/-- R354: the waits that end with the handler. -/
def Team.unfreeze (t : Team) : Team :=
  t.live.foldl (fun t p => match p.monWait with | some w => if p.st = .monWait ∧ w.reason.isSome then t.wake p.uid (w.reason.getD 1) else t | none => t) t

/-- R358: the return to an address. At depth 2 the depth-1 set comes back; at depth 1 the handler ends. -/
def Team.leaveHandler (t : Team) (next : Word) : Team :=
  let t := t.settleAll
  match t.saved1, decide (t.depth = 2) with
  | some q, true =>
    { t with
      cause := q.cause, epc := q.epc, sstatLo := q.lo, sstatHi := BitVec.ofNat 32 (16 + q.hi.toNat % 16), saved1 := none
      m := sset 0 t.m 15 q.m15
      handler := t.handler.map fun h => { h with pc := next, mode := t.sstatLo, st := .ready, exempt := true } }
  | _, _ =>
    let slot := t.sstatHi.toNat % 8
    -- R310: F may be deferred; then SLOT names it by no slot of the table
    let away := t.deferred.any fun q => decide (some q.uid = t.trapped)
    let back (p : Split) : Split := { p with pc := next, mode := t.sstatLo, exempt := true, landCheck := p.landCheck && decide (next = p.pc) }
    -- R275: the handler's instructions precede what follows
    let after (p : Split) : Split := { p with anc := (t.handler.toList.map (·.uid) ++ p.anc).eraseDups }
    ({ t with
      m := sset 0 t.m 15 (t.m15save &&& t.present)
      handler := none
      trapped := none
      sstatHi := t.sstatHi &&& 0xFFFFFFCF
      splits := t.splits.map fun (p : Split) => after (if p.slot = slot ∧ away = false then back p else p)
      deferred := t.deferred.map fun (p : Split) => after (if some p.uid = t.trapped then back p else p) }).unfreeze

/-- The word is EXT. -/
def isExt (w : Word) : Bool := decide (wOp w = 0x7F)

def execTret (o : FE) (s : State) : Host.Outcome State Fault Refusal := issue (.tret o) s fun s c =>
  let t := c.team
  let back (s : State) (n : Word) : Res :=
    .jump ({ s.modTeam c.tid (fun t => t.leaveHandler n) with monRegs := s.monRegs.filter fun r => !(decide (r.2.1 = c.tid) && decide (r.2.2.1 = c.uid)) })
  if t.depth = 0 then .trap s 152 0 c.act false
  else if t.sstatHi.toNat / 64 ≠ 0 then nestedTrap s c 153 0 c.act
  else if modeReserved t.sstatLo then nestedTrap s c 14 (encodingDetail c.i) c.act
  else if !(t.sstatHi.getLsbD 3) then back s t.epc
  else
    match s.fetch c.core c.grp.asid (c.grp.codeBase + t.epc.toNat) with
    | (s, .busy) => .hold s
    | (s, .notPresent) => .jump (s.parkSplit c .fetch ((c.grp.codeBase + t.epc.toNat) % 2 ^ 48 / 64 * 64) 0 false)
    | (s, .trap code detail) => nestedTrap s c code detail c.sp.exec
    | (s, .dead code) => .hold (s.groupPath c.grp.id code 0 true true)
    | (s, .ok w) => back s (t.epc + if isExt w then 8 else 4)

/-- R364: REGION. A region that restarts keeps its count (R365). -/
def execRegion (o : FE) (s : State) : Host.Outcome State Fault Refusal := issue (.region o) s fun s c =>
  let t := c.team
  if 1 < t.splits.length then .trap s 150 0 c.act false
  else if t.deferred ≠ [] then .trap s 150 1 c.act false
  else if t.joins ≠ [] then .trap s 150 2 c.act false
  else
    let kept := match t.region with | some q => if q.again ∧ t.regpc = c.sp.pc then q.restarts else 0 | none => 0
    .done (s.modTeam c.tid fun t => { t with
      regpc := c.sp.pc, rcount := t.rcount + 1
      region := some { own := c.sp.own, exec := c.sp.exec, mode := c.sp.mode, restarts := kept, psig := c.sp.psig } })

/-! ### Register granules (R311 to R314) -/

/-- R312: the registers from 8G on are gone. -/
def Team.dropRegs (t : Team) (gran : Nat) : Team :=
  { t with gran := gran, v := sdrop t.v (8 * gran * 1024) (192 * 1024)
           unset := t.unset.filter fun e => e.file ≠ .v ∨ e.reg < 8 * gran
           poison := t.poison.filter fun q => q.1 ≠ .v ∨ q.2.1 < 8 * gran }

def execRelease (o : FE) (s : State) : Host.Outcome State Fault Refusal := issue (.release o) s fun s c =>
  let gr := c.team.gran
  let n := c.g o.a
  if n = 0 then .done (s.wrG c o.d [gr])
  else if gr - 1 < n then .trap s 149 (n % 65536) c.act false
  else if s.outstanding c.team then .hold s
  else .done ((s.modTeam c.tid fun t => t.dropRegs (gr - n)).wrG c o.d [gr - n])

/-- R312: a CLAIM of n granules gets them: the new registers are 0. -/
def State.grantClaim (s : State) (tid uid n : Nat) (d : Byte) : State :=
  s.modTeam tid fun t =>
    let t' := { t.dropRegs t.gran with gran := t.gran + n }
    t'.write uid 32 .g (d.toNat - 192) [(0, t.gran + n)]

def execClaim (o : FE) (s : State) : Host.Outcome State Fault Refusal := issue (.claim o) s fun s c =>
  let t := c.team
  let n := c.g o.a
  if n = 0 then .done (s.wrG c o.d [t.gran])
  else if 24 < t.gran + n ∨ 524288 < (t.gran + n) * 32 * t.size then .trap s 149 (n % 65536) c.act false
  else if (s.quadOf t.core t.quad).claims = [] ∧ n * t.size / 32 ≤ s.freeUnits t.core t.quad then
    .done (s.grantClaim c.tid c.uid n o.d)
  else c.blocked (s.modQuad t.core t.quad fun q => { q with claims := q.claims ++ [(c.tid, c.uid)] }) [n]

/-! ### SETPERF, NODE, EMIT, JCADD (R337, R324, R326, R319) -/

def execSetperf (o : FE) (s : State) : Host.Outcome State Fault Refusal := issue (.setperf o) s fun s c =>
  let n := c.g o.a
  if 7 < n then .trap s 21 (encodingDetail c.i) c.act false
  else .done (s.modTeam c.tid fun t => { t with perf := n })

/-- R277, R324: every earlier access of the team has been performed. -/
def State.teamPerformed (s : State) (tid : Nat) : Bool :=
  s.flights.all fun f => decide (f.team ≠ tid) || f.performed

/-- R324: NODE, a release of the team's earlier accesses. A handle names a live node of any context (DESIGN CHOICE, log 33). -/
def execNode (o : FE) (s : State) : Host.Outcome State Fault Refusal := issue (.node o) s fun s c =>
  if !(s.teamPerformed c.tid) then .hold s
  else if s.poolFree ≤ 64 then .done (s.wrG c o.d [1, 0xFFFFFFFF])
  else
    let w := c.gAt o.a
    let hdr := w 0 + w 1 % 65536 * 2 ^ 32
    let arg := w 2 + w 3 * 2 ^ 32
    let preds := ((List.range 4).flatMap fun k => (s.nodes.filter fun n => decide (n.handle = w (4 + k)) && !n.cancelled).map (·.id)).eraseDups
    let (s, h) := s.createNode fun i h =>
      { id := i, handle := h, asid := c.grp.asid, hdrAddr := hdr, spawned := false, argAddr := arg % 2 ^ 48,
        bad := decide (hdr % 256 ≠ 0 ∨ arg % 32 ≠ 0 ∨ 2 ^ 48 ≤ arg), preds := preds }
    .done (s.wrG c o.d [0, h])
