-- ==== Sys2Proof/Machine/Engine.lean ====
section
/-!
DEFINITION. Engine contexts (R116 to R124, R129 to R132), the copy and collective commands (R117 to R119), barrier objects
(R127, R128), yards (R113), path waits (R126): the instructions, and what their events do.
-/
namespace Sys2Proof.Machine

/-! ### Engine contexts -/

def Group.eng (g : Group) (sel : Nat) : EngCtx := sget {} g.engs sel
def Group.modEng (g : Group) (sel : Nat) (f : EngCtx → EngCtx) : Group := { g with engs := sset {} g.engs sel (f (g.eng sel)) }
def State.modEng (s : State) (gid sel : Nat) (f : EngCtx → EngCtx) : State := s.modGroup gid fun g => g.modEng sel f
def EngCtx.modCmd (x : EngCtx) (n : Nat) (f : EngCmd → EngCmd) : EngCtx :=
  { x with cmds := x.cmds.map fun c => if c.n = n then f c else c }
def State.modCmd (s : State) (gid sel n : Nat) (f : EngCmd → EngCmd) : State := s.modEng gid sel fun x => x.modCmd n f
def EngCtx.cmd? (x : EngCtx) (n : Nat) : Option EngCmd := x.cmds.find? fun c => decide (c.n = n)

/-- R130: engine index and quad of a selector. -/
def selEngine (sel : Nat) : Nat := sel % 8
def selQuad (sel : Nat) : Nat := sel / 16 % 4

/-- The group's engines run: it is on its core, which is on and not halted. -/
def State.groupRuns (s : State) (g : Group) : Bool :=
  g.here && (match s.core? g.core with | some k => decide (k.power = .on) && decide (k.moving = none) | none => false) && s.coreHolds g

/-- R122: C moves over every command that has completed or been discarded. -/
def advanceC (c : Nat) : List EngCmd → Nat × List EngCmd
  | [] => (c, [])
  | x :: xs => if x.n = c + 1 ∧ x.st = .done then advanceC (c + 1) xs else (c, x :: xs)
def EngCtx.settleC (x : EngCtx) : EngCtx := { x with c := (advanceC x.c x.cmds).1, cmds := (advanceC x.c x.cmds).2 }

/-- R116, R122: accept a command, or wait for the queue; the pair of field d gets its number. -/
def acceptCmd (s : State) (c : Ctx) (sel : Nat) (d : Byte) (mk : EngCmd → EngCmd) : Res :=
  match s.group? c.grp.id with
  | none => .hold s
  | some g =>
    let x := g.eng sel
    if 32 ≤ x.accepted - x.c then c.blocked s []
    else
      let n := x.accepted + 1
      let cmd := mk { n := n, op := .copy, team := c.tid, tword := BitVec.ofNat 32 c.team.teamReg, core := c.core, block := [], before := s.nextId }
      let s := s.modEng c.grp.id sel fun x => { x with accepted := n, cmds := x.cmds ++ [cmd] }
      .done (s.wrG c d [n % 2 ^ 32, n / 2 ^ 32])

/-- The words of a block of g registers. -/
def Ctx.block (c : Ctx) (a : Byte) (n : Nat) : List Word := (List.range n).map fun k => BitVec.ofNat 32 (c.gAt a k)

/-- Word k of a block, as a number. -/
def bw (b : List Word) (k : Nat) : Nat := (b.getD k 0).toNat
/-- R117: LEVEL of a level word, local address word or barrier word. -/
def lvlOf (w : Nat) : Nat := w / 2 ^ 29
/-- R117: OFFSET of a local address word. -/
def offOf (w : Nat) : Nat := w % 2 ^ 29

/-! ### Local locations of engines (R107, R108, R112, R115, R131) -/

/-- A range of a local level for an engine: where it starts, or the kind of R131 it fails with. `stamp` is the mark of a
command's acceptance: one accepted after its member began to leave finds no target (R113). Bits [31:27] of a yard offset
count as bounds, and an offset that an index or a pitch carries past OFFSET names the next member (log 31). -/
def State.engRange (s : State) (g : Group) (lv off n : Nat) (write : Bool) (stamp : Nat := 0) : Except Nat (Space × Nat) :=
  match lv with
  | 1 => if g.ws < off + n then .error 2 else if write ∧ off < 256 ∧ n ≠ 0 then .error 4 else .ok (.win g.id, off)
  | 2 =>
    match s.yardOf g.id with
    | none => .error 5
    | some (y, _) =>
      if off / 2 ^ 27 ≠ 0 then .error 2
      else match y.member (off / 2 ^ 24 % 8) with
        | none => .error 5
        | some m => match s.group? m.group with
          | none => .error 5
          | some h => if h.xb < off % 2 ^ 24 + n then .error 2
            else if m.leaving && decide (m.since < stamp) then .error 5
            else .ok (.win h.id, 256 + off % 2 ^ 24)
  | 3 =>
    match s.ctx? g.asid with
    | none => .error 5
    | some x => if x.loftSize = 0 then .error 5 else if x.loftSize < off + n then .error 2 else .ok (.loft, x.loftBase + off)
  | _ => .error 0

/-- R117: a local address word with a range of n bytes, aligned. -/
def State.engWord (s : State) (g : Group) (w n align : Nat) (write : Bool) (stamp : Nat := 0) : Except Nat (Space × Nat) :=
  if lvlOf w = 0 ∨ 4 ≤ lvlOf w ∨ (lvlOf w = 2 ∧ offOf w / 2 ^ 27 ≠ 0) then .error 0
  else if offOf w % align ≠ 0 then .error 1
  else s.engRange g (lvlOf w) (offOf w) n write stamp

/-! ### Barrier arrivals (R127 to R129) -/

/-- R128: one arrival at an object: its EXPECT, ARRIVED and PHASE words after it. -/
def arriveWords (expect arrived phase : Nat) : Nat × Nat :=
  let a := (arrived + 1) % 2 ^ 32
  if expect ≤ a then (0, Nat.xor phase 1) else (a, phase)

/-- R129: a command of engine e reports to its barrier word: status bits ERR 1, CE 2, UE 4, DISC 8, INV 16. A poisoned object
adds UE and stays poisoned (R107, log 28). -/
def State.report (s : State) (g : Group) (w : Word) (status e : Nat) (stamp : Nat := 0) : State :=
  if w = 0 then s
  else
    match s.engWord g w.toNat 16 16 true stamp with
    | .error _ => s
    | .ok (sp, a) =>
      let status := if s.isPoisoned sp a 16 then Nat.lor status 4 else status
      let st := s.rd sp (a + 12) 4
      let st := min 0xFFFF (st / 65536 + 1) * 65536 + Nat.lor (Nat.lor (st % 65536) status) (2 ^ (8 + e))
      let (arr, ph) := arriveWords (s.rd sp a 4) (s.rd sp (a + 4) 4) (s.rd sp (a + 8) 4)
      s.localWrite sp (cellsOf (a + 4) 4 arr ++ cellsOf (a + 8) 4 ph ++ cellsOf (a + 12) 4 st) (.engine g.core g.id)

/-- R377: the object of a barrier word is there, so that its command can finish. -/
def State.reportThere (s : State) (g : Group) (w : Word) (stamp : Nat := 0) : Bool :=
  w = 0 || (match s.engWord g w.toNat 16 16 true stamp with | .error _ => true | .ok (sp, _) => s.spaceThere sp)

════════════════════

## BRIEF
Report all lines in the records that include the string "index".

## WRITTEN RESPONSE
/-- R130: engine index and quad of a selector. -/
count as bounds, and an offset that an index or a pitch carries past OFFSET names the next member (log 31). -/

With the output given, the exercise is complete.